WHAT TO DO => The reply to the records below should contain exactly the lines from the line with "for each. -/" through the line with "most: regs. -/", and nothing besides.

DATA SUPPLIED =>
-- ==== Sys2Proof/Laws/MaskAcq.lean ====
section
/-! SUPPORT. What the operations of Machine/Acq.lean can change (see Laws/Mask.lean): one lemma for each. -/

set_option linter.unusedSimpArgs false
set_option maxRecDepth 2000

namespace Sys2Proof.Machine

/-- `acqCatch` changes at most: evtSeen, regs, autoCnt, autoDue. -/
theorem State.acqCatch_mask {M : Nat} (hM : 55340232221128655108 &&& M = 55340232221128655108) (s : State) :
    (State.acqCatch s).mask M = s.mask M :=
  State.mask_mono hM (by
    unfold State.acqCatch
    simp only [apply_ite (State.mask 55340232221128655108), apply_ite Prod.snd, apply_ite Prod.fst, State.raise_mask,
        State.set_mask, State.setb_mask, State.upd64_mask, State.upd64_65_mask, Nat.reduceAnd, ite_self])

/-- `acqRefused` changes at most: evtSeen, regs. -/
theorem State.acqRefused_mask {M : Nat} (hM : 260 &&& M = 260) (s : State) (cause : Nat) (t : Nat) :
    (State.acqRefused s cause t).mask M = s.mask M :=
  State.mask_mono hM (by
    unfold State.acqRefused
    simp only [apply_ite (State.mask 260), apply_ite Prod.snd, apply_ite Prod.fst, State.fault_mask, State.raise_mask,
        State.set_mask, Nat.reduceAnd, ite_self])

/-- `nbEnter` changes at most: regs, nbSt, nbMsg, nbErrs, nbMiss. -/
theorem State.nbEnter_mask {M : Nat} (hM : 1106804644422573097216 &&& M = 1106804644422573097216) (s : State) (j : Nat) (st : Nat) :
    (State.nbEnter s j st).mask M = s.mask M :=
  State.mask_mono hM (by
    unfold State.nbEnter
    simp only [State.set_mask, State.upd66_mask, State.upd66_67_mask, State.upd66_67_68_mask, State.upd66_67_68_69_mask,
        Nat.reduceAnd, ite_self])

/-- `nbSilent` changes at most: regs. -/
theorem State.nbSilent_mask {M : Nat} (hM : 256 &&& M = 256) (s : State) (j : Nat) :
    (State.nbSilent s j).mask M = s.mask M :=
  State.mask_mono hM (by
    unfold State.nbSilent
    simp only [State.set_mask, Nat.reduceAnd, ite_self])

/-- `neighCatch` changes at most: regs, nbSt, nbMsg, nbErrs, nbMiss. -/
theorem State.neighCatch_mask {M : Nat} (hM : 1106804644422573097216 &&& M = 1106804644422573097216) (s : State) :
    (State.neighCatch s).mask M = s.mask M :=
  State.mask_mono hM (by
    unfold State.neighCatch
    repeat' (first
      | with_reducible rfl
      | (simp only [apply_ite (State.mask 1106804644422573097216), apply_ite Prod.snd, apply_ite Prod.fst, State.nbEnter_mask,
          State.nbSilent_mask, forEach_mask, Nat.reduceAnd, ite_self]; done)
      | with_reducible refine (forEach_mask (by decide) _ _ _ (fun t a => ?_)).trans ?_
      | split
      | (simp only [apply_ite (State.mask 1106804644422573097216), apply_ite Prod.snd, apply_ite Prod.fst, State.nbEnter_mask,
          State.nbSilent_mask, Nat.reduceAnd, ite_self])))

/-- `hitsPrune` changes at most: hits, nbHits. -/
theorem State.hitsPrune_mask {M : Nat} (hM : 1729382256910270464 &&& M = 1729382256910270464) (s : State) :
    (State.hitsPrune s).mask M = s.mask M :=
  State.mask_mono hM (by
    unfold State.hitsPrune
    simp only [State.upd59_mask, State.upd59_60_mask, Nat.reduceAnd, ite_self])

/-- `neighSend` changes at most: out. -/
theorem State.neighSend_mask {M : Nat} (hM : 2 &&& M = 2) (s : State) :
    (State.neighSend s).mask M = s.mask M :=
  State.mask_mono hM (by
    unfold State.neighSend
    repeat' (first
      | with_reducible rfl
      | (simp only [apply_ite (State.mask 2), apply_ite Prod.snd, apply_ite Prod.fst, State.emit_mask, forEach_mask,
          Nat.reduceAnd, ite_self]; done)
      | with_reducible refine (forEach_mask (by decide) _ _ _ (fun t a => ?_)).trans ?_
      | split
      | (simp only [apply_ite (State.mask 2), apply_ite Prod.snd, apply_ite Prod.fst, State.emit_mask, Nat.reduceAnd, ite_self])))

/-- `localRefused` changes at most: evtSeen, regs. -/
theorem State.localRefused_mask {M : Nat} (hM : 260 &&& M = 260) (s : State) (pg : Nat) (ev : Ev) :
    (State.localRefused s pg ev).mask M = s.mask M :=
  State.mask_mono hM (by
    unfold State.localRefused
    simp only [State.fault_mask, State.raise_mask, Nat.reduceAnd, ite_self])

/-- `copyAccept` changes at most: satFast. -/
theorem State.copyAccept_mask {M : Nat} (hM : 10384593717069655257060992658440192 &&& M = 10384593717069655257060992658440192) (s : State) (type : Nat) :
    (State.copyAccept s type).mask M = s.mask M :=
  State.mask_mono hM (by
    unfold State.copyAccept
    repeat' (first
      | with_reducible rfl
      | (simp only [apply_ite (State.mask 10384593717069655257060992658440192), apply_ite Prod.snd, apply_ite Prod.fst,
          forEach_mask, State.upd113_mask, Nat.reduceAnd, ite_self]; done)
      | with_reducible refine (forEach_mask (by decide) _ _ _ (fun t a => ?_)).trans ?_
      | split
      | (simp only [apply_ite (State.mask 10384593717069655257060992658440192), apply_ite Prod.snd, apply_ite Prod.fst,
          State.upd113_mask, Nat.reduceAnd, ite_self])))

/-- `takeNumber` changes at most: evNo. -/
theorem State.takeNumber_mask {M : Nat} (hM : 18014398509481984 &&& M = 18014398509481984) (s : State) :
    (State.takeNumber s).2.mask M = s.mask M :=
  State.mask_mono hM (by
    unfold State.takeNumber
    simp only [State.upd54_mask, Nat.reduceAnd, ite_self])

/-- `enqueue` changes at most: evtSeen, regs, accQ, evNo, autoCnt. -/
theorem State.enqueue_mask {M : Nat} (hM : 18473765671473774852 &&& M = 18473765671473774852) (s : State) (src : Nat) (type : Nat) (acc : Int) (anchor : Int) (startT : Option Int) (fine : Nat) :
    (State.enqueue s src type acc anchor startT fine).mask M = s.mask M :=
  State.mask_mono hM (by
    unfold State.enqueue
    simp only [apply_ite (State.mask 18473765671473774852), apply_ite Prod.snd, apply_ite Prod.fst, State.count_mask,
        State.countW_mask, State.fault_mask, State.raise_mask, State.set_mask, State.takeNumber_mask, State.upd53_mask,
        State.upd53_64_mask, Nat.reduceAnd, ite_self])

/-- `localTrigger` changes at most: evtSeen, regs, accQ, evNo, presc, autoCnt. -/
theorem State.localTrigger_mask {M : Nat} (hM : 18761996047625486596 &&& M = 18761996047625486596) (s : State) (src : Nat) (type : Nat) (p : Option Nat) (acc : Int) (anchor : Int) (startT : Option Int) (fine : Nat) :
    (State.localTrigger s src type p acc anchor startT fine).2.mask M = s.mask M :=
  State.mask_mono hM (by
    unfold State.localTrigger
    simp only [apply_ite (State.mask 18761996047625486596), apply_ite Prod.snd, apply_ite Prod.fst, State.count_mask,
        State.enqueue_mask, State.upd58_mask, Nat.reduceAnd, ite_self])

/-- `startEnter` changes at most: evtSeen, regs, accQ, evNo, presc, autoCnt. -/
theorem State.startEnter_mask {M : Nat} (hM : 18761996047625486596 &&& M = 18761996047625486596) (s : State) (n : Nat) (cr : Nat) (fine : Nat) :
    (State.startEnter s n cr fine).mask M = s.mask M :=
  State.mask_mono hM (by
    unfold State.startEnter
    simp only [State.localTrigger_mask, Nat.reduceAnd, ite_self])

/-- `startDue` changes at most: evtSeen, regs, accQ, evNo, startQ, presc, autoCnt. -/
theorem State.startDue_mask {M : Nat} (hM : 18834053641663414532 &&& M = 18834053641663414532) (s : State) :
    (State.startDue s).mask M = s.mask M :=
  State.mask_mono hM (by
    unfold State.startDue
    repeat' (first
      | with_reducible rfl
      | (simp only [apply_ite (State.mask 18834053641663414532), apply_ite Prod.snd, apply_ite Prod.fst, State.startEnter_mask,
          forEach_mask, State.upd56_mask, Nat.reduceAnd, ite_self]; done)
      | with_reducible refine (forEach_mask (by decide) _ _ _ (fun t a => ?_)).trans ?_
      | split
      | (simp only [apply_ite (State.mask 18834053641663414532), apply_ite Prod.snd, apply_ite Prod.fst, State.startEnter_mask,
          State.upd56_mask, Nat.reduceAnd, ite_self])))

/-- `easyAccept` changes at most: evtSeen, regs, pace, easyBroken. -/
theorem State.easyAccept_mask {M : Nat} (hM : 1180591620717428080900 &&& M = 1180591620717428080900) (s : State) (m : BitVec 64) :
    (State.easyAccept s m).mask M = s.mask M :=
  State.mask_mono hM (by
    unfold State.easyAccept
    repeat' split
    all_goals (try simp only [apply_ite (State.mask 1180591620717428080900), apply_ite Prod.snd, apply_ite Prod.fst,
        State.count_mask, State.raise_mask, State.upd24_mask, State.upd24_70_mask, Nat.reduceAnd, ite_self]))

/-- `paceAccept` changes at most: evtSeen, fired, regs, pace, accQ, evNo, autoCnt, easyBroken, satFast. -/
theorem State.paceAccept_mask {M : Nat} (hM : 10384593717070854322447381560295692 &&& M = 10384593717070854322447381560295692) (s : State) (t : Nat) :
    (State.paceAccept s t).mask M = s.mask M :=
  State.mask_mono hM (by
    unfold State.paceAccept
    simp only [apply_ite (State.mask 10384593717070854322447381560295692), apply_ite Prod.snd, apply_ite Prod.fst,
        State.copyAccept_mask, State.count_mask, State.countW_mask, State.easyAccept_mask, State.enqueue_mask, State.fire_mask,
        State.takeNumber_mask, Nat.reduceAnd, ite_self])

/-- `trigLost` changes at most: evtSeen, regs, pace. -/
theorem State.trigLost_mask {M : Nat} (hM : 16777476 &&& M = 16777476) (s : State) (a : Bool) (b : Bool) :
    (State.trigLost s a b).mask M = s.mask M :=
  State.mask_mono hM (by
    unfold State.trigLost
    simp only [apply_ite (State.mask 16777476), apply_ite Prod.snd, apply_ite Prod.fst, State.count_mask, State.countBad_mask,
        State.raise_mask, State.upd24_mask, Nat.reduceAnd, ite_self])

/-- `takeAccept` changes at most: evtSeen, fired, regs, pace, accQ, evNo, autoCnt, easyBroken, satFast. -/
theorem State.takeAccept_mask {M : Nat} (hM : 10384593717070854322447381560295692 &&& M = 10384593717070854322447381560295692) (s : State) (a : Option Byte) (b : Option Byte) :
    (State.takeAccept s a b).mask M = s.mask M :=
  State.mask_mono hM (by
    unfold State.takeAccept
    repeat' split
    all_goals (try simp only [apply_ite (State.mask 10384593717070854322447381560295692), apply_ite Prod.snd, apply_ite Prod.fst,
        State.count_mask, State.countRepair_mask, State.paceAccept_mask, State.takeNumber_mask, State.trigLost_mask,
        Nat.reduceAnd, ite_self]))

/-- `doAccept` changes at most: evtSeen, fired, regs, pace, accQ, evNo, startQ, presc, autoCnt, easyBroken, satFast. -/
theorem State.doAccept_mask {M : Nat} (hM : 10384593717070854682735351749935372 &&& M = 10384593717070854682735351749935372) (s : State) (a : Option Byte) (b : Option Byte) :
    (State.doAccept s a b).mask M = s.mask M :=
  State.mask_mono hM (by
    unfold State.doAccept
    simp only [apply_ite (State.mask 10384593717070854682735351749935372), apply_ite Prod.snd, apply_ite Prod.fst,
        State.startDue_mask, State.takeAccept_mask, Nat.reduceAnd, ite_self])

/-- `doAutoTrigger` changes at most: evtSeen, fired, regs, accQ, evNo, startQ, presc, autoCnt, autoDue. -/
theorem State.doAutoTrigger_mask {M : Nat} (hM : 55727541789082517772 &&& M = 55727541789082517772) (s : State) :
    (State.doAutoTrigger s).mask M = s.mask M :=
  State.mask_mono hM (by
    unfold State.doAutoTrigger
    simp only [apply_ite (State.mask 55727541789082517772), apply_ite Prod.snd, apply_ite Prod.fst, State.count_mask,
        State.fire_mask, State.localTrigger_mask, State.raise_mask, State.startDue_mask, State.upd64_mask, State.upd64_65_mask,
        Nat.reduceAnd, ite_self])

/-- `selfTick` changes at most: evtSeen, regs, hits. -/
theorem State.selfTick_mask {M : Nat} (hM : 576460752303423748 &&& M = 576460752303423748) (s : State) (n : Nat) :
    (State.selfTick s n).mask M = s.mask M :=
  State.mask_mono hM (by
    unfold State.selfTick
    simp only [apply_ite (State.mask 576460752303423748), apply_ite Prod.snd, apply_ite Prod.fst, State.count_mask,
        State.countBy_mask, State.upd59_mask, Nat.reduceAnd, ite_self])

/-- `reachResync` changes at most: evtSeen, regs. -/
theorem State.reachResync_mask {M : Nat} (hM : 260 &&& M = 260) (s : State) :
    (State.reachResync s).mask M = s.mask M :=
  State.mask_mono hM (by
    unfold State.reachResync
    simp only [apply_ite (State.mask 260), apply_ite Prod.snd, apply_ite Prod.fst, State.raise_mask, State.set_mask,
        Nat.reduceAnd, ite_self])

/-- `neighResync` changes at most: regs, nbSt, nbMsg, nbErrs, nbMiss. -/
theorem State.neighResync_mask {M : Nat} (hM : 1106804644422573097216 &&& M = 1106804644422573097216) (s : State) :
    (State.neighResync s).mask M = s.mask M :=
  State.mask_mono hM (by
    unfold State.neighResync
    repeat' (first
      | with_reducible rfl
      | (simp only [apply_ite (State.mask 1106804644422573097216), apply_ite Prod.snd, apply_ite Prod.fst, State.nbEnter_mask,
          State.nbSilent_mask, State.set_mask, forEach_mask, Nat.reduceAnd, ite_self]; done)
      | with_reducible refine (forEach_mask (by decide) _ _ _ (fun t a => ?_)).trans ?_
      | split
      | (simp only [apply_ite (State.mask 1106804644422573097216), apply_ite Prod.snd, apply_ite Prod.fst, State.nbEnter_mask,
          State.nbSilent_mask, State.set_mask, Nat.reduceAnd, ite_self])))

YOUR RESPONSE =>
/-! SUPPORT. What the operations of Machine/Acq.lean can change (see Laws/Mask.lean): one lemma for each. -/

set_option linter.unusedSimpArgs false
set_option maxRecDepth 2000

namespace Sys2Proof.Machine

/-- `acqCatch` changes at most: evtSeen, regs, autoCnt, autoDue. -/
theorem State.acqCatch_mask {M : Nat} (hM : 55340232221128655108 &&& M = 55340232221128655108) (s : State) :
    (State.acqCatch s).mask M = s.mask M :=
  State.mask_mono hM (by
    unfold State.acqCatch
    simp only [apply_ite (State.mask 55340232221128655108), apply_ite Prod.snd, apply_ite Prod.fst, State.raise_mask,
        State.set_mask, State.setb_mask, State.upd64_mask, State.upd64_65_mask, Nat.reduceAnd, ite_self])

/-- `acqRefused` changes at most: evtSeen, regs. -/
theorem State.acqRefused_mask {M : Nat} (hM : 260 &&& M = 260) (s : State) (cause : Nat) (t : Nat) :
    (State.acqRefused s cause t).mask M = s.mask M :=
  State.mask_mono hM (by
    unfold State.acqRefused
    simp only [apply_ite (State.mask 260), apply_ite Prod.snd, apply_ite Prod.fst, State.fault_mask, State.raise_mask,
        State.set_mask, Nat.reduceAnd, ite_self])

/-- `nbEnter` changes at most: regs, nbSt, nbMsg, nbErrs, nbMiss. -/
theorem State.nbEnter_mask {M : Nat} (hM : 1106804644422573097216 &&& M = 1106804644422573097216) (s : State) (j : Nat) (st : Nat) :
    (State.nbEnter s j st).mask M = s.mask M :=
  State.mask_mono hM (by
    unfold State.nbEnter
    simp only [State.set_mask, State.upd66_mask, State.upd66_67_mask, State.upd66_67_68_mask, State.upd66_67_68_69_mask,
        Nat.reduceAnd, ite_self])

/-- `nbSilent` changes at most: regs. -/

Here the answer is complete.